The GC content evaluation 314 refers to a determination of the percentage of guanine (G) and cytosine (C) nucleotides in a primer or probe. It is desirable to measure the GC content of a primer because GC pairs contribute to the specificity of the primer-probe pairs by ensuring they bind strongly and specifically to a target region without forming secondary structures or dimers. GC pairs may increase the binding strength and stability of a primer because they form three hydrogen bonds compared to two bonds formed in adenine (A) and thymine (T) pairs. Ideally, the GC content is within a range of about 40% to about 60%). In certain embodiments, the GC content evaluation 314 includes determining whether a GC content of the primer-probe pair is within a selected range.
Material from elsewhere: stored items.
/-- The state of a phase's action (R118). REQUESTED names, by its sequence number, the action's entry. -/
inductive StepAction where
  | none | pending
  | requested (seqNo : Nat)
  | accepted
  deriving DecidableEq, Repr

/-- The phase in which a step faulted (R118). -/
inductive FaultedPhase where
  | retracting | placing | extending | backout
  deriving DecidableEq, Repr

/-- The running state in which a backout faulted (R118). -/
inductive BackoutState where
  | returning | extending
  deriving DecidableEq, Repr

/-- The cause of a step fault (R118), with the station's reason byte for REFUSED (R173). -/
inductive StepCause where
  | timeout
  | refused (reason : Byte)
  | busyExhausted | noAnswer | portLost | cancelled | clamped | released
  deriving DecidableEq, Repr

/-- The local-control grant (R128). -/
inductive Grant where
  | free | port14 | port15
  deriving DecidableEq, Repr

/-- The state of a field port (R133). -/
inductive PortState where
  | empty | settling | refused | powering | identifying | ready | stale | faulted | bypassed
  deriving DecidableEq, Repr

/-- How an entry of the Request Table ends (R155). DONE carries the values of the answer's data (the values read,
or the four numbers of an identity record); REFUSED carries the station's reason byte. -/
inductive ReqOutcome where
  | done (values : List Nat)
  | refused (reason : Byte)
  | busyExhausted | noAnswer | portLost | cancelled
  deriving DecidableEq, Repr

/-- The cause of a port's last change of state (R146). -/
inductive PortCause where
  | none | inserted | removed | partialInsertion | supplyMismatch | reservedCode | accepted | settled
  | identified | classMismatch | identityMismatch
  | identifyFailed
  | noSample | sample | noAnswer | bypass | restore
  deriving DecidableEq, Repr

/-- The origin of a request (R148). -/
inductive Origin where
  | host | advance | pressure | grout | build | port | safe
  deriving DecidableEq, Repr

/-- The actions, each with the arguments its owner gives (R137, R78, R118, R171). -/
inductive Action where
  | identify (period : Nat)
  | stroke (line : LineNo) (volume : Nat)
  | retract (sector : Fin 8)
  | place (serial : Nat) (slot : Fin 8)
  | return
  | extend (sector : Fin 8)
  | relinquish
  deriving DecidableEq, Repr

/-- The kind of a request (R148). -/
inductive ReqKind where
  | read (points : List Nat)
  | write (pairs : List (Nat × Nat))
  | action (a : Action)
  deriving DecidableEq, Repr

/-- The state of an entry (R148). IN_FLIGHT carries the sequence byte of its latest attempt (R153, R154). -/
inductive EntryState where
  | queued
  | inFlight (seq : Byte)
  | retryWait
  deriving DecidableEq, Repr

/-- The state of an output point (R158). -/
inductive PointState where
  | clean | pending | dirty | failed
  deriving DecidableEq, Repr

/-- The output mode (R168). -/
inductive OutMode where
  | normal | clamping | clamped | released
  deriving DecidableEq, Repr

/-- The cause with which the output mode stands (R27, R168). -/
inductive OutCause where
  | none | host | estop | reset | resume | release
  deriving DecidableEq, Repr

/-- The format of a fault record (R173). -/
inductive FaultFormat where
  | writeFailed | actionFailed | stepFault | lineFault | portLost | safeFailed
  deriving DecidableEq, Repr

/-- The outcome or cause of a fault record (R173). OVERPRESSURE carries the peak pressure (R81, log 13). -/
inductive FaultCause where
  | refused (reason : Byte)
  | busyExhausted | noAnswer | portLost | cancelled | timeout | clamped | released
  | overpressure (peak : Nat)
  | strokeTimeout | removed
  | identifyFailed (outcome : ReqOutcome)
  deriving DecidableEq, Repr

/-- The status codes of replies (R182). -/
inductive Status where
  | ok | okClamped | unknownCommand | badLength | badValue | wrongState | notConfigured | already
  | tableFull | duplicateTag | portNotReady | pointOwned | queueEmpty | pieceMismatch
  | localControl | inUse | estopActive | strokeRange | notFound
  deriving DecidableEq, Repr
In certain embodiments, the in silico operations 300 include an assessment of the inclusivity/exclusivity 320 of the qPCR assay. Inclusivity and exclusivity testing 320 is used to evaluate the performance and specificity of the qPCR assays to ensure they reliably detector include all of the target pathogen strains of interest (inclusivity), while also avoiding cross-reactivity with non-target organisms (exclusivity). Specifically, the inclusivity/exclusivity testing 320 includes determining an inclusivity value 322 and an exclusivity value 324 of the qPCR assay. An inclusivity value 322 determines a degree of which the assay can detect all relevant variants or strains of a target pathogen to ensure the assay is effective across not only a desired variation, but also other genetic variations of the pathogen. The exclusivity value 324 determines a degree of which the assay can detect a target pathogen without cross-reacting with non-target organisms or pathogens.

In certain embodiments, the inclusivity value 322 is expressed as a percentage indicating the number of target strains that are successfully detected by the qPCR assay out of a total number of target strains tested in the assay. In certain embodiments, the exclusivity value 324 is expressed as a percentage indicating the number of non-target organisms or strains not detected by the assay out of a total number of non-target organisms tested.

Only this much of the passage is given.